Thank you for your responses. I'm not afraid of people knowing who I am, but my goal is to keep my two writing careers apart. I don't write porn and my mother has read my stuff. But I have a fairly good presence, particularly online with my "real" identity. I like the caricature idea. Or maybe I just use a book cover where ever possible.

Thanks again.


----------



## KMatthew (Mar 21, 2012)

ruecole said:


> How about a pet or other animal? Gus here in my profile pic is my online mascot. Okay, he's my real life mascot, too. Yes, I love my bunny.
> 
> Rue


I am a house bunny owner as well. Don't they make lovely pets?

In regards to the question, I'm glad it was asked. I have been wondering this as well, considering that I just starting writing under a pen name. I've noticed that quite a few authors tend to use stock photos.


----------



## TexasGirl (Dec 21, 2011)

It really does make a difference if it's a secret pseudonym or one that is just convenient to separate out lines.

I'm launching a line of romantic shorts next year, and for that series I'm changing my name slightly to keep the long novel series separate from the shorts.

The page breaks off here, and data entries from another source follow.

-- ==== Sys2Proof/Machine/Bytes.lean ====
section
/-! DEFINITION. Bytes and fields in little-endian order (00_scope.md, "Byte order and addresses"), and the check value
of R185. -/

namespace Sys2Proof.Machine

open Sys2Proof

/-- Byte `i` of a record that is read as one little-endian number. -/
def byteAt {n : Nat} (w : BitVec n) (i : Nat) : Byte := w.extractLsb' (8 * i) 8

/-- The field of `len` bytes from byte `i` on, as a number. -/
def fieldAt {n : Nat} (w : BitVec n) (i len : Nat) : Nat := (w.extractLsb' (8 * i) (8 * len)).toNat

/-- The address in the 8 bytes from byte `i` on. -/
def addrAt {n : Nat} (w : BitVec n) (i : Nat) : Addr := w.extractLsb' (8 * i) 64

/-- The 32-bit word in the 4 bytes from byte `i` on. -/
def wordAt {n : Nat} (w : BitVec n) (i : Nat) : Word := w.extractLsb' (8 * i) 32

/-- The `n` bytes of a value, least significant first. -/
def le : Nat → Nat → List Byte
  | 0, _ => []
  | n + 1, v => BitVec.ofNat 8 v :: le n (v / 256)

/-- The value of bytes that stand least significant first. -/
def leVal : List Byte → Nat
  | [] => 0
  | b :: bs => b.toNat + 256 * leVal bs

/-- The `n` bytes of a bit vector that is read as one little-endian number. -/
def bytesOf {w : Nat} (n : Nat) (v : BitVec w) : List Byte := le n v.toNat

/-- The list as exactly `n` bytes: what is beyond is cut, what is missing is zero. The memory port and the lane hand
over the bytes that were asked for or announced; a command's list of another length is read so
(notes/assumptions/4.md). -/
def fit (n : Nat) (bs : List Byte) : List Byte := bs.take n ++ List.replicate (n - bs.length) 0

/-- A number of bits written from its flags, least significant first. -/
def flags : List Bool → Nat
  | [] => 0
  | b :: bs => b.toNat + 2 * flags bs

/-- One bit of the division by the generator polynomial 04C11DB7h in reflected bit order (R185). -/
def crcBit (c : Word) : Word := if c.getLsbD 0 then (c >>> 1) ^^^ 0xEDB88320#32 else c >>> 1

/-- One byte, least significant bit first (R185). -/
def crcByte (c : Word) (b : Byte) : Word :=
  crcBit (crcBit (crcBit (crcBit (crcBit (crcBit (crcBit (crcBit (c ^^^ b.setWidth 32))))))))

/-- The check value of bytes: initial value FFFFFFFFh, the remainder inverted in all 32 bits (R185; R131 for a
profile). -/
def checkValue (bs : List Byte) : Word := ~~~ bs.foldl crcByte 0xFFFFFFFF#32

/-- `addr + len` passes beyond the top of the 64-bit address space (R45, R65, R132, R134, R172, R173). -/
def pastTop (addr : Addr) (len : Nat) : Bool := addr.toNat + len > 2 ^ 64

/-- `n` is a power of two from 8 to 4096 (R4, R150). -/
def validSize (n : Nat) : Bool := [8, 16, 32, 64, 128, 256, 512, 1024, 2048, 4096].contains n

end Sys2Proof.Machine
end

For that line I'm using this image, still me, but highly stylized and retro:










I'm not easily recognizable and the pink flower will be used for branding (I stole it from my 10-year-old). I'm lucky that I am already a pro photographer, but it's pretty easy to stylize a photo with filters.


----------



## dgtimothy (Jul 21, 2012)

I'm using a sketch of myself as a cover photo.  Go to "Fiverr" - there are people there that can sketch you for $5 (and do a really good job of it).


----------



## Alan Ryker (Feb 18, 2011)

I've got a picture of myself taken from behind, walking towards the Coney Island rides. Maybe one day I'll use it for another pseudonym.

But as said before, if you're not worried about being found out, it probably doesn't matter.


----------